▶ [Data listing]:
-- ==== Sys2Proof/Machine/Cores.lean ====
section
/-! DEFINITION. The units of a core: matrix array, promotion, preload, vector unit and output stage (R64 to R70, R89 to R112, R258, R259). -/

namespace Sys2Proof.Machine
open Sys2Proof

/-! ## Reading and writing a core's elements -/

/-- An instruction of a core's program: it issues only where R74, R75 and R345 let it, and the program moves on. -/
def coreRun (p : Nat) (f : Dev → Dev) (d : Dev) : Dev :=
  if d.issues p then f (modCore p (fun c => { c with issued := c.issued + 1 }) (coreProgress p d)) else d

/-- Fabric-time units of 24 hours. -/
def dayUnits : Nat := 86400 * 16000000000

/-- An uncorrectable error in local memory (R63): its granule is poisoned and 0x4003 raised with the local address and
the bank. -/
def lmUncorrectable (p : Nat) (a : BitVec 20) (d : Dev) : Dev :=
  let d := modCore p (fun c => { c with
    lmPoison := put false c.lmPoison (a.toNat / 64) true, ueTimes := c.ueTimes ++ [d.time.ft] }) d
  raiseEvent 0x4003 p (pack [(4, a.toNat), (1, a.toNat / 65536)] []) d

/-- Whether a position has found three uncorrectable errors within 24 hours (R520). -/
def Dev.ueFences (d : Dev) (p : Nat) : Bool :=
  decide (3 ≤ ((d.core p).ueTimes.filter (fun t => decide ((d.time.ft - t).toNat ≤ dayUnits))).length)

/-- Errors that a core's local memory finds as an instruction reads its operands (R63, R373, R520): a corrected one counts;
an uncorrectable one replays the core's job in place of the instruction, and the third within 24 hours fences the
position. -/
def withLmErrors (p : Nat) (errors : LmErrors) (f : Dev → Dev) (d : Dev) : Dev :=
  let d := bump (cCore p 6) (errors.filter (fun e => !e.2)).length d
  match (errors.filter (·.2)).map (·.1) with
  | [] => f d
  | bad =>
    let d := forEach (lmUncorrectable p) bad d
    if d.ueFences p then faultFence p 2 d
    else match d.ownerOf p with
      | some (q, i) => replayJob q i d
      | none => d

/-- Positions of a scoring group's cores. -/
def Dev.ringPlaces (d : Dev) (first : Nat) : List Nat :=
  match (d.sgroup first).layout with
  | none => []
  | some l => l.ring.filterMap d.placeOf

/-- Errors that local memory finds as a group's cores read their node stores and records in a step (R63, R71, R373, R520):
a corrected one counts. An uncorrectable one replays the group's batches, and the job that they preempt, in place of the
step's end, and the halves are filled anew; the third within 24 hours fences the position. -/
def withStepErrors (first : Nat) (errors : List (PosId × BitVec 20 × Bool)) (f : Dev → Dev) (d : Dev) : Dev :=
  let mine := errors.filter (fun e => (d.ringPlaces first).contains e.1.val)
  let d := forEach (fun e d => if e.2.2 then d else bump (cCore e.1.val 6) 1 d) mine d
  let bad := (mine.filter (·.2.2)).map (fun e => (e.1.val, e.2.1))
  if bad.isEmpty ∨ (d.sgroup first).active = none then f d
  else
    let d := forEach (fun e d => lmUncorrectable e.1 e.2 d) bad d
    match (bad.map (·.1)).filter d.ueFences with
    | p :: _ => faultFence p 2 d
    | [] =>
      let held := ((d.sgroup first).batches.filterMap (·.preempts)).eraseDups
      let d := forEach (fun k d => replayJob k.1 k.2 d) held (groupFault first d)
      if d.agreed 13 then
        forEach (fun e d => modCore e.1 (fun c => { c with lmPoison := put false c.lmPoison (e.2.toNat / 64) false }) d) bad d
      else d

/-- SHARD_STEP_END. -/
def execShardStepEnd (first : BitVec 11) (lmErrors : List (PosId × BitVec 20 × Bool)) (s : State) :
    Host.Outcome State Fault Refusal :=
  lift (withStepErrors first.toNat lmErrors (shardStepEnds first.toNat)) s

/-- Whether n bytes lie in local memory. -/
def inLm (a n : Nat) : Bool := decide (a + n ≤ 2 ^ 20)

/-- Whether n bytes of elements of a size can be one access at a local address (R29, R61): aligned to the element, and within one
aligned 256-byte line. -/
def inLine (size a n : Nat) : Bool := decide (a % size = 0 ∧ a % 256 + n ≤ 256) && inLm a n

/-- Whether n bytes at a local address are whole accesses of 256-byte lines from the start of one (R61). -/
def inLines (a n : Nat) : Bool := decide (a % 256 = 0) && inLm a n

/-- An element of local memory and the poison of its granule. -/
def Core.elemAt (c : Core) (f : Fmt) (a : Nat) : Nat × Bool :=
  (leNat (c.bytesAt a f.size), look false c.lmPoison (a / 64))

/-- Entry e of a tile row and its poison (R66). -/
def Core.entryAt (c : Core) (row e : Nat) : Nat × Bool :=
  ((look 0 c.acc (32 * row + e)).toNat, look false c.accPoison (32 * row + e))

/-- Write an entry of a tile row. -/
def Core.setEntry (row e : Nat) (v : Nat × Bool) (c : Core) : Core :=
  { c with acc := put 0 c.acc (32 * row + e) (BitVec.ofNat 32 v.1), accPoison := put false c.accPoison (32 * row + e) v.2 }

/-- Write a list of entries from entry e on; none leaves an entry as it is. -/
def setEntries (row : Nat) : Nat → List (Option (Nat × Bool)) → Core → Core
  | _, [], c => c
  | e, v :: vs, c => setEntries row (e + 1) vs (match v with
    | some x => c.setEntry row e x
    | none => c)

/-- An element as marked bytes. -/
def elemBytes (f : Fmt) (v : Nat × Bool) : List (Byte × Bool) := (leBytes f.size v.1).map (fun b => (b, v.2))

/-- Write consecutive elements at a local address. -/
def Core.setElems (f : Fmt) (a : Nat) (vs : List (Nat × Bool)) (c : Core) : Core := c.land a (vs.map (elemBytes f)).flatten

/-- Size of an XS element's value. -/
def xsSize (wide : Bool) : Nat := if wide then 16 else 8

/-- XS element i of the planes at two local addresses, and its poison. -/
def Core.xsAt (c : Core) (wide : Bool) (values tags i : Nat) : Xs × Bool :=
  let a := values + xsSize wide * i
  ({ reg := xsReg wide (leNat (c.bytesAt a (xsSize wide))), tag := look 0 c.lm (tags + i) },
   look false c.lmPoison (a / 64) || look false c.lmPoison ((tags + i) / 64))

/-- Write consecutive XS elements to the planes at two local addresses. -/
def Core.setXs (wide : Bool) (values tags : Nat) (vs : List (Xs × Bool)) (c : Core) : Core :=
  (c.land values (vs.map (fun v => (leBytes (xsSize wide) v.1.reg.toNat).map (fun b => (b, v.2)))).flatten).land tags
    (vs.map (fun v => (v.1.tag, v.2)))

/-! ## The matrix array (R64, R65, R89 to R96) -/

/-- Weight (k, n) of a block and its poison. -/
def WeightBlock.weight (b : WeightBlock) (w : Fmt) (ks k n : Nat) : Nat × Bool :=
  (leNat (slice b.bytes (weightAt w ks k n) w.size), b.poisoned.contains (32 * k + n))

/-- A partial sum: its LF32 bits, whether it derives from poison, the k position of its first term and the flags that
forming it set. -/
structure Part where
  bits   : Nat
  poison : Bool
  k      : Nat
  occs   : List Occ
deriving DecidableEq, Repr

/-- Where a sum takes place: its rounding, the NaN core field, the tile row and the column. -/
structure SumAt where
  rnd  : Rnd
  core : Nat
  row  : Nat
  col  : Nat
deriving DecidableEq, Repr

/-- A result derived from poison, in LF32 (R59). -/
def poison32 (core : Nat) : Nat := poisonElem .lf32 core 0

/-- One LF32 addition of two partial sums (R93, R94, R105); the added part gives the k position of its flags
(log entry 23). An intermediate sum has no element index, so under stochastic rounding, which a vector sum may name, its random
bits are 0 (DESIGN CHOICE, log entry 98). -/
def addParts (s : SumAt) (a c : Part) : Part :=
  if a.poison || c.poison then { bits := poison32 s.core, poison := true, k := a.k, occs := a.occs ++ c.occs }
  else
    let r := addElem .lf32 s.rnd 0 s.core a.bits c.bits
    { bits := r.bits, poison := false, k := a.k, occs := a.occs ++ c.occs ++ occsOf r.flags r.origin.toNat s.row s.col c.k }

/-- The pairwise tree of R94 over 2^n places. -/
def treeSum {α : Type} (add : α → α → α) : Nat → List (Option α) → Option α
  | 0, l => l.headD none
  | n + 1, l =>
    match treeSum add n (l.take (2 ^ n)), treeSum add n (l.drop (2 ^ n)) with
    | some a, some c => some (add a c)
    | some a, none => some a
    | none, c => c

/-- Add a part to an entry that may be empty: the first term is written unchanged (R92). -/
def addTo (s : SumAt) (entry : Option Part) (t : Part) : Option Part :=
  match entry with
  | none => some t
  | some a => some (addParts s a t)
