/-- DISCARD and CLOSE. EVENTS has SCORES_INVALID alone (DESIGN CHOICE, log entry 109). -/
def growDrops (close : Bool) (q : Nat) (c : Cmd) (d : Dev) : Dev :=
  let n := growNo c.bytes
  let s := d.session n
  let rep := { reportOf c.bytes s with events := 0x40 }
  finishCmd q c.index (writeReport c rep
    (modSession n (fun s => if close then Session.reset else { s.endRound with scoresValid := false }) d))

/-- A GROW command of any OP: judged, then acted on. -/
def growCmd (crcs : List U32) (f : Nat → Cmd → Dev → Dev) (q : Nat) (c : Cmd) (d : Dev) : Dev :=
  match growJudged d q c.bytes crcs with
  | some (o, p) => growRefused q c o (if p = 0 then d else modCmd q c.index (fun c => { c with poisonIn := stick32 c.poisonIn p }) d)
  | none => f q c (sendCrc c.bytes d)

/-- Run a GROW of an OP once every other module's part is there. A faulty OP is refused as a LEVEL. -/
def runGrow (op : Nat) (crcs : List U32) (f : Nat → Cmd → Dev → Dev) (q : Nat) (d : Dev) : Dev :=
  let kind (b : List Byte) : Bool := isOpcode 3 b && (decide (growOp b = op) || (decide (op = 0) && decide (4 ≤ growOp b)))
  match d.head q with
  | none => d
  | some (b, _, _) =>
    if (growJudged d q b crcs).isNone && !growReady d b crcs.length then d
    else startKind q kind 4 (growCmd crcs f q) d

/-- GROW_LEVEL. -/
def execGrowLevel (q : QueueId) (peers : List GrowPeer) (s : State) : Host.Outcome State Fault Refusal :=
  lift (runGrow 0 (peers.map (·.crc)) (growLevels peers) q.toNat) s

/-- GROW_END_TREE. -/
def execGrowEndTree (q : QueueId) (crcs : List U32) (s : State) : Host.Outcome State Fault Refusal :=
  lift (runGrow 1 crcs growEnds q.toNat) s

/-- GROW_DISCARD. -/
def execGrowDiscard (q : QueueId) (crcs : List U32) (s : State) : Host.Outcome State Fault Refusal :=
  lift (runGrow 2 crcs (growDrops false) q.toNat) s

/-- GROW_CLOSE. -/
def execGrowClose (q : QueueId) (crcs : List U32) (s : State) : Host.Outcome State Fault Refusal :=
  lift (runGrow 3 crcs (growDrops true) q.toNat) s

end Sys2Proof.Machine
end

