-- ==== Sys2Proof/Machine/Starts.lean ====
section
/-! DEFINITION. Starts, firmware, resets from the host, D3hot, auxiliary power and the Den clock edge (R358, R433, R512 to R519, R529, R533 to R538). -/

namespace Sys2Proof.Machine
open Sys2Proof

/-! ## What a start ends and what it keeps (R494, R514, R516) -/

/-- The entry of a position as a cold start leaves it before its map is built: a software fence survives (R514). -/
def CoreEntry.coldStart (e : CoreEntry) : CoreEntry :=
  if e.state = .fenced ∧ e.cause = 5 then { CoreEntry.reset with cause := 5 } else CoreEntry.reset

/-- A core after a start began: its work and its memories are gone (log entry 32). -/
def Core.started (warm : Bool) (c : Core) : Core :=
  { Core.reset with entry := if warm then { c.entry with thread := false } else c.entry.coldStart }

/-- A queue through a warm start with PRESERVE: STOPPED, its indices kept (R516). -/
def Queue.preserved (u : Queue) : Queue :=
  if u.state = .unused then u else { u with state := .stopped, enabled := false, slot := none }

/-- The front end after a start began: nothing runs; the objects stay with PRESERVE (R516). -/
def FrontEnd.started (keep : Bool) (ft : U64) (f : FrontEnd) : FrontEnd :=
  if keep then
    let tasks := f.tasks.map (fun t => (t.1, { t.2 with halves := [], running := none }))
    let users (i : Nat) (n : Nat) : Nat := (tasks.filter (fun t => decide (t.2.present ∧ t.2.image = i ∧ t.2.version = n))).length
    { FrontEnd.reset with
      queues := f.queues.map (fun u => (u.1, u.2.preserved)),
      runs := mapKeep QueueRun.reset (fun r => { QueueRun.reset with doorbell := r.doorbell, doorbellFt := r.doorbellFt }) f.runs,
      fences := f.fences, tasks := tasks,
      images := f.images.map (fun i => (i.1, { i.2 with versions := i.2.versions.map (fun v => { v with users := users i.1 v.number }) })),
      lastMove := ft }
  else { FrontEnd.reset with lastMove := ft }

/-- The memory block after a start began: every granule zero in a cold start, the software range in a warm one without
PRESERVE (R515 step 4; log entry 32). -/
def Memory.started (warm keep : Bool) (m : Memory) : Memory :=
  if warm then
    let c := if keep then m else clearCells 0 softEnd m
    { Memory.reset with
      cells := c.cells, poison := c.poison, logNext := m.logNext, logWrapped := m.logWrapped, logLost := m.logLost,
      allocs := if keep then m.allocs else [] }
  else Memory.reset

/-- A table through a warm start with PRESERVE: its jobs are gone. -/
def Table.preserved (t : Table) : Table :=
  { t with gathers := [], unlogged := [], undo := [], jobs := [], sent := 0, away := [], applying := false, incomplete := t.incomplete || t.applying }

/-- A link after a start began: a warm start keeps an ACTIVE one with its protocol (R414); coefficients stay (R514). -/
def Link.started (warm : Bool) (l : Link) : Link :=
  if l.reg.state = .ethernet ∨ (warm = true ∧ l.reg.state = .active) then l
  else { reg := LinkReg.reset, run := { LinkRun.reset with coefficients := l.run.coefficients } }

/-- The fabric after a start began: configuration and coefficients stay; a cold start does the fabric reset again (R433). -/
def Fabric.started (warm keep : Bool) (f : Fabric) : Fabric :=
  { cfg := if warm then f.cfg else
      { f.cfg with resetDone := false, breaks := [], unreachable := [], ready := [], readySent := false, t0 := none },
    links := mapKeep Link.reset (Link.started warm) f.links,
    groups := if keep then mapKeep Group.reset (fun g => { g with running := none, early := [] }) f.groups else [],
    parts := [] }

/-- A port through a start: its configuration stays (R514); its buffers are empty. -/
def Port.started (warm : Bool) (p : Port) : Port :=
  { Port.reset with cfg := p.cfg, up := warm && p.up, ptpLocked := warm && p.ptpLocked, syncEvery := p.syncEvery,
                    lastSync := p.lastSync }

/-- A service entry through a warm start with PRESERVE: DISABLED, nothing in hand. -/
def Service.preserved (s : Service) : Service :=
  { s with state := .disabled, openBatch := [], closed := [], inFlight := 0, dropped := [], refusedTick := false, deleted := false }

/-- Ports and the service table after a start began. -/
def ServiceBlock.started (warm keep : Bool) (b : ServiceBlock) : ServiceBlock :=
  { ports := mapKeep Port.reset (Port.started warm) b.ports,
    services := if keep then mapKeep Service.reset Service.preserved b.services else [] }

/-- Fabric time through a start: the Den's count goes on (R359); alignment stays in a warm start. -/
def Time.started (warm : Bool) (t : Time) : Time :=
  if warm then { t with admitted := false } else { Time.reset with ft := t.ft, edges := t.edges }

/-- The mode registers through a start: DET in a warm one (R514), and what belongs to configuration space (log entry 32). -/
def Mode.started (warm : Bool) (m : Mode) : Mode :=
  { Mode.reset with
    det := warm && m.det, bar4Log2 := m.bar4Log2, d3hot := m.d3hot, msixTable := m.msixTable, msixPending := m.msixPending,
    msixCause := m.msixCause }

/-- The event block through a start: the holding queue stays (R514). -/
def Events.started (e : Events) : Events :=
  { Events.reset with held := e.held, seq := e.seq, lost := e.lost, lostFirst := e.lostFirst, lostLast := e.lostLast }

/-- Rows through a start: gated while it runs; FAULT clears at a cold start (R518), and ROW_FENCED with its map. -/
def RowState.started (warm : Bool) (r : RowState) : RowState :=
  if warm then { r with awake := false, mv := 0, currentDa := 0 } else { RowState.reset with fenced := r.fenced }

/-- Everything but the start's own registers and the power state, after a start began (R494, R514, R516). -/
def afterStart (warm keep : Bool) (d : Dev) : Dev :=
  { d with
    out := { d.out with waiting := [] }, time := d.time.started warm, mode := d.mode.started warm, events := d.events.started,
    health := { d.health with rows := mapKeep RowState.reset (RowState.started warm) d.health.rows, thermtrip := false },
    ident := Identity.reset, owl := { Owl.reset with i3c := { MgmtPort.reset with address := d.owl.i3c.address } },
    fe := d.fe.started keep d.time.ft,
    mesh := { cores := mapKeep Core.reset (Core.started warm) d.mesh.cores, mapBuilt := warm && d.mesh.mapBuilt,
              epoch := if warm then d.mesh.epoch else 0, jobs := [], stashes := [], packets := [], served := [] },
    streams := { Streams.reset with
      slots := if warm then mapKeep Slot.reset (fun x => { Slot.reset with gen := x.gen }) d.streams.slots else [] },
    mem := d.mem.started warm keep,
    scoring := { ensembles := if keep then d.scoring.ensembles.map (fun e => (e.1,
                   { e.2 with versions := e.2.versions.map (fun v => { v with batches := 0 }) })) else [], groups := [] },
    sessions := [], retries := [],
    embed := { Embed.reset with tables := if keep then mapKeep Table.reset Table.preserved d.embed.tables else [] },
    fabric := d.fabric.started warm keep, service := d.service.started warm keep, journal := Journal.reset,
    counters := if warm then d.counters else [], cycle := DenCycle.reset }

/-! ## Starting and failing (R513, R515, R519) -/

/-- A start fails (R513): FAILED, with RETAIN_VALID clear; vector 3 (R533). -/
def failStart (err : Byte) (d : Dev) : Dev :=
  let d := { d with
    start := { d.start with running := false, failed := true, error := err, retainValid := false, completed := false, test := none },
    power := { d.power with state := .failed, step := 0 } }
  msixBit 3 { d with health := { d.health with
    rows := mapKeep RowState.reset (fun r => { r with awake := false, mv := 0, currentDa := 0 }) d.health.rows } }

/-- A start begins (R512 to R516): KIND reads 0, and BOOT_STATUS tells of it. A start that ended another shows that one's
failure until it ends itself (log entry 33). -/
def openStart (warm : Bool) (repeated : Bool) (d : Dev) : Dev :=
  let keep := warm && d.start.preserve
  let d := afterStart warm keep d
  { d with
    start := { d.start with
      kind := 0, step := 1, running := true, failed := repeated, warm := warm, preserved := keep,
      error := if repeated then 0x0B else 0, retainValid := warm && d.start.retainValid, completed := false, test := none,
      fwAddr := 0, fwBytes := 0, fwGo := false },
    power := { d.power with state := .starting, step := 0, overrides := [], throttleRun := false, causesNow := 0 } }

/-- Steps 1 to 4 of R515, and the wait for FW_GO in step 5. -/
def firstSteps (env : StartEnv) (d : Dev) : Dev :=
  let d := setInput env.inputMv env.reversed d
  if env.reversed then
    let d := failStart 1 (raiseEvent 0x6003 0x8003 (leBytes 2 env.inputMv.toNat) d)
    { d with power := { d.power with state := .denOnly } }
  else if env.inputMv.toNat < 44000 ∨ 60000 < env.inputMv.toNat then failStart 1 d
  else if env.regulatorFail then failStart 2 d
  else
    let d := { d with power := { d.power with regulators54 := true } }
    if env.trainingFail && !d.start.warm then failStart 3 { d with start := { d.start with step := 3 } }
    else { d with start := { d.start with step := 5 } }

/-- A start is requested (R513): warm only when asked, with RETAIN_VALID set and the previous start completed; one requested
while another runs ends that one with ERROR 0x0B and is cold. The bounded registers take their reset values (log entry 32). -/
def requestStart (asked : Bool) (env : StartEnv) (s : State) : State :=
  let d := s.dev
  let repeated := d.start.running
  let warm := asked && d.start.retainValid && d.start.completed && !repeated
  let d := if repeated then failStart 0x0B d else d
  { s with dev := firstSteps env (openStart warm repeated d), bounds := Bounds.reset }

▶ [Problem description]: Among the entries above, locate the lines containing "R258, R259). -/" and "core's elements -/", and transcribe exactly those two lines and all lines between.

▶ [Problem solution]:
/-! DEFINITION. The units of a core: matrix array, promotion, preload, vector unit and output stage (R64 to R70, R89 to R112, R258, R259). -/

namespace Sys2Proof.Machine
open Sys2Proof

/-! ## Reading and writing a core's elements -/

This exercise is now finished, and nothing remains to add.